Ciò premesso devono ritenersi spese di manutenzione ordinaria quelle necessarie per conservare per uno spazio di tempo limitato, e non mai oltre alla possibile durata dell'usufrutto, il reddito normale della cosa mentre devono ritenersi spese di manutenzione straordinaria quelle necessarie per conservare la cosa nella sua capacità redditizia e quindi indirettamente per conservare per un tempo indefinito il reddito. All'usufruttuario infatti non può essere imposto un sacrificio maggiore di quello rappresentato dalle spese della prima categoria: egli non deve sopportare altro che le spese della manutenzione che e condizione del suo godimento e non può essere tenuto a conservare la cosa nella sua capacità produttiva indefinita nel tempo.
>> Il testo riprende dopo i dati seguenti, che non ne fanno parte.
-- ==== Sys2Proof/Machine/Ops.lean ====
section
/-! DEFINITION. The shared operations over the state: time, the logs, events and interrupts, the address map and the
accesses that go through it, mailbox responses, health, and the entry of a fatal condition. -/
namespace Sys2Proof.Machine
open Sys2Proof

/-! ## Outcomes -/

/-- The outcome type of a meaning. -/
abbrev Out := Host.Outcome State Fault Refusal

/-! ## Time (R52, R473, R480) -/

/-- `dt` ns pass on the clock at its present trim: the timebase takes them whole, DEVTIME with the trim (R52, R473). -/
def Clock.run (c : Clock) (dt : Nat) : Clock :=
  let acc : Int := c.frac + dt * c.trimPpb
  { c with timebase := c.timebase + dt
           devtime := (c.devtime + dt + acc / 1000000000).toNat % 2 ^ 64
           frac := acc % 1000000000 }

/-- `dt` ns pass on the clock; where the slew of a PPS edge ends within them, the rest passes at the trim that it leaves (R473). -/
def Clock.advance (c : Clock) (dt : Nat) : Clock :=
  match c.slewEnd with
  | some (e, trim) =>
    if e ≤ c.timebase + dt then
      let n := min dt (e - c.timebase)
      ({ c.run n with slewEnd := none, trimPpb := trim }).run (dt - n)
    else c.run dt
  | none => c.run dt

/-- The state at timebase count `t`: time runs forward to it, in whole cycles of 4 ns, and never back. -/
def State.at (s : State) (t : Nat) : State :=
  if t ≤ s.clock.timebase then s
  else { s with clock := s.clock.advance ((t - s.clock.timebase) / 4 * 4) }

/-- The timebase count (R52). -/
def State.now (s : State) : Nat := s.clock.timebase

/-- DEVTIME (R473). -/
def State.dev (s : State) : Nat := s.clock.devtime

/-- The block's units run: the device is READY and nothing holds it in reset (R30, R453, R490). -/
def State.active (s : State) : Bool := s.pci.state == .ready && s.resets.held.isEmpty

/-! ## Outputs -/

/-- An output of the block is appended to those it has made. -/
def State.emit (s : State) (o : Output) : State := { s with out := s.out ++ [o] }

/-! ## Interrupts (R385) -/

/-- A cause bit is set by an event. The vector's message is sent when the bit changes from 0 to 1; a masked vector sets its
pending bit instead, and so does every vector while the function is in D3hot or the link is down. -/
def State.raise (s : State) (v : Nat) : State :=
  if bit s.pci.cause v then s
  else
    let s1 := { s with pci := { s.pci with cause := s.pci.cause + 2 ^ v } }
    let e := s.pci.msix.at v
    if e.masked || s.pci.d3hot || !s.pci.linkUp then
      { s1 with pci := { s1.pci with pendingBits := setBits s1.pci.pendingBits v 1 1 } }
    else s1.emit (.msix v e.addr e.data)

/-- The vectors of a list are raised in order. -/
def State.raiseAll (s : State) (vs : List Nat) : State := vs.foldl State.raise s

/-! ## The logs (R442, R471) -/

/-- A record goes to the end of a log that keeps the newest `cap`. -/
def Log.push (l : Log) (cap : Nat) (r : Bytes) : Log :=
  { next := (l.next + 1) % 2 ^ 32, recs := keepLast cap (l.recs ++ [r]) }

/-- A status of a kind that is logged at most once per second may be logged now. -/
def State.mayLog (s : State) (status : Nat) : Bool :=
  match aGet s.watch.lastLogged status with
  | some t => t + 1000000000 ≤ s.now
  | none => true

/-- The time of the last log of such a status is now. -/
def State.stampLog (s : State) (status : Nat) : State :=
  { s with watch := { s.watch with lastLogged := aSet s.watch.lastLogged status s.now } }

/-- The payload of an EVENT message (R386). -/
def eventPayload (status source unit health dev : Nat) (data : Bytes) : Bytes :=
  leBytes 2 status ++ leBytes 1 source ++ leBytes 1 unit ++ leBytes 1 health ++ zeros 3 ++ leBytes 8 dev
    ++ padTo 16 data

/-- An event record enters the event log and retention memory (R471). -/
def State.logEventRec (s : State) (r : Bytes) : State :=
  { s with watch := { s.watch with
      evLog := s.watch.evLog.push 1024 r
      ret := { s.watch.ret with events := keepLast 16 (s.watch.ret.events ++ [r]) } } }

/-! ## Host memory and mailbox responses (R372, R389) -/

/-- A posted write to host memory at a PCIe address. -/
def State.hostPut (s : State) (a : Nat) (bs : Bytes) : State :=
  { s with mem := { s.mem with host := memWrite s.mem.host a bs } }

/-- Entries of the response ring of a pair. -/
def Pair.rspEntries (p : Pair) : Nat := 2 ^ p.rspLog2

/-- Entries of the request ring of a pair. -/
def Pair.reqEntries (p : Pair) : Nat := 2 ^ p.reqLog2

/-- Free slots of the response ring (R372). -/
def Pair.rspFree (p : Pair) : Nat := p.rspEntries - (p.rspTail + 2 ^ 16 - p.rspHead) % 2 ^ 16

/-- A message goes to slot RSP_TAIL of a pair: the payload, then the 16-byte header as one write, then RSP_TAIL, then the
pair's cause bit (R372, R375). PHASE is 1 when RSP_TAIL div entries is even. -/
def State.mbxWrite (s : State) (p opcode seq tag : Nat) (event : Bool) (payload : Bytes) : State :=
  let q := s.pci.pairs.at p
  let base := q.rspBase + (q.rspTail % q.rspEntries) * 4096
  let phase := 1 - q.rspTail / q.rspEntries % 2
  let hdr := leBytes 2 opcode ++ leBytes 2 payload.length ++ leBytes 4 seq ++ leBytes 4 tag
    ++ leBytes 4 (phase + 2 * b2n event)
  let s1 := (s.hostPut (base + 16) payload).hostPut base hdr
  let s2 := { s1 with pci := { s1.pci with pairs := s1.pci.pairs.mod p fun q => { q with rspTail := (q.rspTail + 1) % 2 ^ 16 } } }
  s2.raise (2 + p)

/-- The function may write host memory: the link is up and the function is in D0 (R482, R489). -/
def State.hostWritable (s : State) : Bool := s.pci.linkUp && !s.pci.d3hot

/-- The response to a request is written when a slot is free, and the request is over; a pair whose ENABLE was cleared stops (R373). -/
def State.deliver (s : State) (p : Nat) (r : MbxReq) (payload : Bytes) : State :=
  let q := s.pci.pairs.at p
  let s0 := { s with pci := { s.pci with pairs := s.pci.pairs.mod p fun q => { q with cur := none } } }
  let s1 := if q.enabled && 0 < q.rspFree then s0.mbxWrite p r.opcode r.seq r.tag false payload else s0
  if q.enable then s1
  else { s1 with pci := { s1.pci with pairs := s1.pci.pairs.mod p fun q =>
          { q with enabled := false, reqHead := 0, reqTail := 0, rspHead := 0, rspTail := 0, expect := none } } }

/-- The response to the request in progress on a pair: its payload begins with STATUS and DETAIL (R375). It waits for D0 and for the link. -/
def State.respond (s : State) (p status detail : Nat) (rest : Bytes) : State :=
  match (s.pci.pairs.at p).cur with
  | none => s
  | some r =>
    let payload := leBytes 2 status ++ leBytes 2 detail ++ rest
    if s.hostWritable then s.deliver p r payload
    else { s with pci := { s.pci with pairs := s.pci.pairs.mod p fun q =>
            { q with cur := some { r with started := true, answer := some payload } } } }

/-- Responses that waited for D0 are written. -/
def State.deliverHeld (s : State) : State :=
  (List.range 16).foldl (fun s p => match (s.pci.pairs.at p).cur with
    | some r => match r.answer with
      | some b => if s.hostWritable then s.deliver p r b else s
      | none => s
    | none => s) s

/-- A response whose payload is STATUS and DETAIL alone. -/
def State.answer (s : State) (p status : Nat) : State := s.respond p status 0 []

/-! ## Events (R386) -/

/-- An event message is written to the event pair when that pair is enabled, the source is enabled and a response slot is
free beside the one the request in progress holds; otherwise it is dropped and counted, and 0x010B is logged at most once
per second. -/
def State.postEvent (s : State) (source : Nat) (payload : Bytes) : State :=
  let q := s.pci.pairs.at s.pci.eventPair
  if q.enabled && s.hostWritable && bit s.pci.eventMask source && b2n q.cur.isSome < q.rspFree then
    let n := s.pci.eventNo
    ({ s with pci := { s.pci with eventNo := (n + 1) % 2 ^ 32 } }).mbxWrite s.pci.eventPair 0x8000 n 0 true payload
  else
    let s1 := { s with pci := { s.pci with eventsLost := satInc 32 s.pci.eventsLost } }
    if s1.mayLog 0x010B then
      (s1.stampLog 0x010B).logEventRec (eventPayload 0x010B 0 0xFF s.deviceHealth.code s.dev [])
    else s1

/-- An event is raised, with the device health as it then is: it enters the event log, is posted or dropped, and is signalled on its vectors either way (R386). -/
def State.event (s : State) (status source unit : Nat) (vecs : List Nat) (data : Bytes := []) : State :=
  let r := eventPayload status source unit s.deviceHealth.code s.dev data
  ((s.logEventRec r).postEvent source r).raiseAll vecs

/-- A status that is logged only: a record of the event log, neither posted nor signalled. -/
def State.note (s : State) (status source unit : Nat) (data : Bytes := []) : State :=
  s.logEventRec (eventPayload status source unit s.deviceHealth.code s.dev data)

/-- A status that is logged at most once per second. -/
def State.noteRare (s : State) (status source unit : Nat) : State :=
  if s.mayLog status then (s.stampLog status).note status source unit else s

/-! ## Health (R447, R449) -/

/-- A change of device health posts an event with SOURCE 0 and status 0x090E on vector 1 (R449). -/
def State.updateHealth (s : State) : State :=
  let h := s.deviceHealth
  if h = s.reliab.health then s
  else ({ s with reliab := { s.reliab with health := h } }).event 0x090E 0 0xFF [1]

/-! ## The error log (R441, R442) -/

/-- A record of the error log (R442). -/
def errRecord (status store unit kind foundBy bitNo addr dev row count : Nat) : Bytes :=
  leBytes 2 status ++ leBytes 1 store ++ leBytes 1 unit ++ leBytes 1 kind ++ leBytes 1 foundBy ++ leBytes 2 bitNo
    ++ leBytes 8 (addr % 2 ^ 40) ++ leBytes 8 dev ++ leBytes 4 row ++ leBytes 4 count

/-- A record enters the error log. -/
def State.logError (s : State) (status store unit kind foundBy bitNo addr row count : Nat) : State :=
  { s with watch := { s.watch with
      errLog := s.watch.errLog.push 256 (errRecord status store unit kind foundBy bitNo addr s.dev row count) } }

/-! ## The internal address map (R69 to R72) -/

/-- The regions of the 40-bit internal address space (R69). -/
inductive Region where
  | dram
  | scratch
  | counters
  | jobs
  | spire (core : Nat)
  | sne (s : Nat)
  | rfe (r : Nat)
  | peer (m : Nat)
  | host
  | regs
  | unmapped
  deriving DecidableEq, Repr, Inhabited

/-- The region an address lies in (R69), whether or not it is populated. -/
def regionOf (a : Nat) : Region :=
  if a < 0x10_0000_0000 then .dram
  else if 0x40_0000_0000 ≤ a ∧ a < 0x40_0300_0000 then .scratch
  else if 0x40_1000_0000 ≤ a ∧ a < 0x40_1000_8000 then .counters
  else if 0x40_2000_0000 ≤ a ∧ a < 0x40_2001_0000 then .jobs
  else if 0x41_0000_0000 ≤ a ∧ a < 0x41_0800_0000 then
    if (a - 0x41_0000_0000) % 0x10_0000 < 0x8_0000 then .spire ((a - 0x41_0000_0000) / 0x10_0000) else .unmapped
  else if 0x42_0000_0000 ≤ a ∧ a < 0x42_0040_0000 then .sne ((a - 0x42_0000_0000) / 0x10_0000)
  else if 0x43_0000_0000 ≤ a ∧ a < 0x43_0100_0000 then .rfe ((a - 0x43_0000_0000) / 0x10_0000)
  else if 0x50_0000_0000 ≤ a ∧ a < 0x90_0000_0000 then .peer ((a - 0x50_0000_0000) / 0x10_0000_0000)
  else if 0x90_0000_0000 ≤ a ∧ a < 0xA0_0000_0000 then .host
  else if 0xF0_0000_0000 ≤ a ∧ a < 0xF0_0100_0000 then .regs
  else .unmapped

/-- The base address of a core's local memory (R69). -/
def localBase (c : Nat) : Nat := 0x41_0000_0000 + c * 0x10_0000

/-- The first address of the Dome scratchpad (R69). -/
def scratchBase : Nat := 0x40_0000_0000

/-- Address of SCU_REQ[0], the first of 16 request windows of 32 bytes (R250). -/
def scuReqBase : Nat := 0xF0_0010_9000

/-- Address of RFE_PSET_SUBMIT[r], a request window of 16 bytes (R250). -/
def psetWindow (r : Nat) : Nat := 0xF0_0018_0040 + r * 0x4000

/-- The window onto mesh module `m` is mapped: not this module's own number, and some port trained to it is not lost
(R71, R407). -/
def State.peerMapped (s : State) (m : Nat) : Bool :=
  m != s.straps.module && (List.range 3).any fun k => (s.peer.at k).up && !(s.peer.at k).lost && (s.peer.at k).neighbour == m

/-- The port that connects to module `m` (R393, R397). -/
def State.portTo (s : State) (m : Nat) : Nat := (m ^^^ s.straps.module) - 1

/-- The port to module `m` carries nothing for graph `g`: it has trained anew after a loss and serves the graphs admitted since (R407). -/
def State.shutTo (s : State) (g m : Nat) : Bool := m != s.straps.module && (s.peer.at (s.portTo m)).barred.contains g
D'altro canto non si potrebbe far carico al proprietario delle spese necessarie a conservare il reddito della cosa per uno spazio di tempo limitato, perché l'utilità di queste spese si riversa direttamente e immediatamente nel patrimonio dell'usufruttuario, il quale ne sarebbe così ingiustamente arricchito.


L'obbligo di manutenzione dell'usufruttuario

L'obbligo di manutenzione ha una sua autonomia rispetto all'obbligo di custodia quando l'usufrutto ha per oggetto una cosa corporale: se questo invece ha per oggetto un diritto di credito i due obblighi si identificano quanto al contenuto e al risultato pratico.

L'obbligo di manutenzione ordinaria che incombe sull'usufruttuario è più lato dell'obbligo di eseguire le riparazioni ordinarie (per cui giustamente l'art. 1004 ha modificato la formula dell'art. 501), perché la manutenzione comprende ad es. l'alimentazione degli animali, la coltura dei fondi, la conservazione dell'efficienza dell'organizzazione di un'azienda e così via.

Il contenuto dell'obbligo di manutenzione che genericamente consiste nel dovere di erogare le spese necessarie per conservare (quindi non per aumentare, nel qual caso non si tratterebbe più di manutenzione ma di miglioramenti) alla cosa la sua attitudine a dare utilità, si specifica diversamente in relazione alla destinazione economica della cosa e alla sua natura. Così se oggetto dell'usufrutto sono animali, l'obbligo della manutenzione si esaurirà nell'alimentazione e nel mantenimento delle condizioni di vita normali, se oggetto è un'azienda, consisterà nella conservazione della sua organizzazione, del suo avviamento, degli impianti, delle scorte, e così via.

Per determinare sino a qual punto si estenda l'obbligo della manutenzione bisogna avere riguardo allo stato in cui si trovavano le cose soggette all'usufrutto nel momento in cui è stato costituito, non potendo essere l'usufruttuario tenuto a rispondere delle alterazioni o delle menomazioni che la cosa abbia subito prima di quel momento. Deve quindi ritenersi esatta quell'opinione che ritiene non essere l'usufruttuario tenuta a erogare le spese di manutenzione ordinaria che occorrevano all'inizio dell'usufrutto. Ciò era stato espressamente affermato nel Progetto preliminare (art. 146), ma deve ammettersi, perché in perfetta armonia coi principi, anche per il codice malgrado non sia stata riprodotta la norma proposta dalla Commissione Reale.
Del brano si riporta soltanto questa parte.